Para salvarnos, debemos rechazar con valentía el pecado y remover los obstáculos que acumulan a nuestro paso los enemigos de nuestra alma; vivir en la gracia santificante, cumplir los divinos mandamientos y rezar cada día.
Después del pecado original, para conseguir la salvación eterna, tenemos que luchar enérgicamente contra el pecado – que es el enemigo número uno y, en cierto sentido, el único que tenemos enfrente. Tenemos que luchar también contra el mundo, demonio y carne, que no cesan de acumular obstáculos en nuestro camino como amigos y aliados del pecado. Si el mundo, es decir, los hombres que viven sin tener cuenta de la Ley de Dios, el demonio y la carne son tan peligrosos y temibles, es únicamente porque vienen del pecado y conducen a él.
Nunca nos pondremos suficientemente en guardia contra este mortal enemigo de nuestra alma, por que por un solo pecado mortal, podemos perdernos eternamente. Tener un pecado mortal es mil veces peor que tener el SIDA, cáncer y lepra juntos.
Examinemos un poco lo que es el pecado mortal, cual es su malicia, cuáles son los daños que nos hace, qué armas y remedios tenemos para luchar y triunfar de él.
¿Qué es el pecado mortal?
El pecado mortal es una trasgresión voluntaria de la Ley de Dios en materia grave. Es una rebeldía contra Dios.
Dios tiene su Ley. En su infinita sabiduría ha sabido resumirla en los diez mandamientos. La Iglesia, con Divina autoridad ha añadido algunos otros, con el fin de hacernos cumplir con mayor facilidad y perfección los divinos preceptos.
Cuando el hombre, dándose perfecta cuenta de que lo que va hacer está gravemente prohibido por la ley de Dios o de la Iglesia, quiere hacerlo a pesar de todo, comete un pecado mortal que pone completamente de espaldas a Dios y le vincula a las cosas creadas, en las que coloca su último fin renunciando a la salvación eterna.
Para que un pecado sea mortal hay tres condiciones:
1) Advertencia perfecta por parte del entendimiento,
2) Consentimiento perfecto, o plena aceptación por parte de la voluntad.

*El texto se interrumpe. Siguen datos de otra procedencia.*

/-- An operation of engine `e` faults: the engine stops, the others are asked to, and the command faults (06 R177). -/
def State.sliceFault (s : State) (sl : SliceId) (e : Engine) (cause detail : Nat) : State :=
  match (s.slice sl).layer with
  | none => s
  | some l =>
    (s.modSlice sl (fun x => { x.modEng e (fun g => { g with state := .faulted }) with stopReq := true })).cmdFault
      (slChan sl) l.record.val l.pos ⟨BitVec.ofNat 8 cause, sl, e, BitVec.ofNat 64 detail⟩

/-- A parity error in a channel's storage: counted, and alerted with the tag of the command that read it and its source, 1 a slice or the
sequencer, 2 the host (12 R335, R339). -/
def State.parityErr (s : State) (c : Nat) (tag : W32) (src : Nat) : State :=
  let n := (s.chan c).chk.parity
  ((s.modChan c (fun ch => { ch with chk := { ch.chk with parity := satInc n 0xFFFF } })).alert 3
    { plainRec 3 c 0 with tag := tag, source := src }).noteSat n 0xFFFF c

/-- A slice that a debugger holds; a LAYER of a strict context goes on (15 R400). -/
def SliceSt.heldByDebug (x : SliceSt) : Bool := x.halted && !(match x.layer with | some l => l.strict | none => false)

/-- The engine may issue: its queue holds an operation and nothing holds the slice. -/
def SliceSt.canIssue (x : SliceSt) (e : Engine) : Bool :=
  let g := x.eng e
  g.active && decide (g.queue ≠ []) && (decide (g.state = .issuing) || decide (g.state = .semWait)) && !x.stopReq
    && (!x.heldByDebug || x.stepping) && (decide (e ≠ .bx) || decide (x.bxWait = .none))

/-- The head operation retires: the queue advances, and the program counter past the operation. -/
def retired (g : EngineSt) : EngineSt :=
  { g with
    pc := g.pc + BitVec.ofNat 18 (g.queue.headD 0)
    queue := g.queue.drop 1
    state := if g.active then .issuing else .idle
    loopPos := 0
    waitSem := none
    issued := none
    vals := [] }

def SliceSt.retire (x : SliceSt) (e : Engine) : SliceSt := x.modEng e retired

/-- What stands before an operation may issue. -/
inductive Issue where
  | no (s : State)
  | go (x : SliceSt) (l : LayerRun)

/-- The guards of an issue of engine `e`: a LAYER runs, the engine may issue, its program counter lies in its section, no
breakpoint stands there. The slice that issues holds its address registers as read at issue. -/
def State.issueAt (s : State) (sl : SliceId) (e : Engine) : Issue :=
  let x := s.slice sl
  match x.layer with
  | none => .no s
  | some l =>
    let g := x.eng e
    if !x.canIssue e then .no s
    else if g.pc.toNat < g.lo ∨ g.hi ≤ g.pc.toNat then .no (s.sliceFault sl e causeRange (codeDetail g.pc.toNat))
    else if x.breaks.contains g.pc.toNat && !x.stepping && !l.strict then .no (s.modSlice sl (fun x => { x with halted := true }))
    else .go { x.modEng e (fun g => { g with issued := some (g.issued.getD x.ars) }) with stepping := false } l

def State.putSlice (s : State) (sl : SliceId) (x : SliceSt) : State := { s with slices := tput s.slices sl.toNat x }

/-- An engine of the slice begins to wait (10 R297, R307). -/
def State.waitsFrom (s : State) (sl : SliceId) (x : SliceSt) : SliceSt :=
  { x with waitStart := s.refCount, waitUs := (s.chan (slChan sl)).descheduleUs }

/-- The engine waits for a semaphore. -/
def State.await (s : State) (sl : SliceId) (x : SliceSt) (e : Engine) (k : Fin 16) (n : Nat) : State :=
  let x := if (x.eng e).state = .semWait then x else s.waitsFrom sl x
  s.putSlice sl (x.modEng e (fun g => { g with state := .semWait, waitSem := some (k, n) }))

/-- Performance counter of an engine's issue slots; BX counts the column slots in which it moves data instead (06 R172). -/
def State.issued (s : State) (sl : SliceId) (e : Engine) (n : Nat) : State :=
  match e with
  | .mx => s.perfAdd sl 0 n | .vx => s.perfAdd sl 1 n | .bx => s | .cx => s.perfAdd sl 3 n

/-- Issue an operation of engine `e`, or let it wait or fault; an iteration of it issues for `cost` slice-cycles. An operation that cannot issue
changes nothing (log 1). -/
def State.runOpBy (s : State) (sl : SliceId) (e : Engine) (cost : Nat) (f : SliceSt → LayerRun → OpOut) : State :=
  match s.issueAt sl e with
  | .no s => s
  | .go x l =>
    match f x l with
    | .done y n => (s.putSlice sl (y.retire e)).issued sl e n
    | .wait y k n => (s.await sl y e k n).issued sl e (((y.eng e).loopPos - (x.eng e).loopPos) * cost)
    | .fault y c d =>
      let s := (s.putSlice sl y).issued sl e (((y.eng e).loopPos - (x.eng e).loopPos) * cost)
      (if c = causeDataCheck then s.parityErr (slChan sl) l.tag 1 else s).sliceFault sl e c d

/-- An operation whose iterations issue for one slice-cycle each. -/
def State.runOp (s : State) (sl : SliceId) (e : Engine) (f : SliceSt → LayerRun → OpOut) : State := s.runOpBy sl e 1 f

/-- An operation one of whose reads of the slice's storage meets bad parity faults before it changes anything (12 R335, log 93). -/
def withParity (parity : Option Storage) (f : SliceSt → LayerRun → OpOut) (x : SliceSt) (l : LayerRun) : OpOut :=
  match parity with
  | some k => .fault x causeDataCheck (parityDetail k)
  | none => f x l

end Sys2Proof.Machine
end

3) Materia grave prohibida por Dios.
Los efectos inmediatos del pecado son:
1) Aversión a Dios del que se separa voluntariamente al despreciar sus mandamientos, y es lo que constituye lo formal o el alma del pecado;
2) Conversión a las cosas creadas mediante su goce ilícito, que constituye lo material o el cuerpo del pecado.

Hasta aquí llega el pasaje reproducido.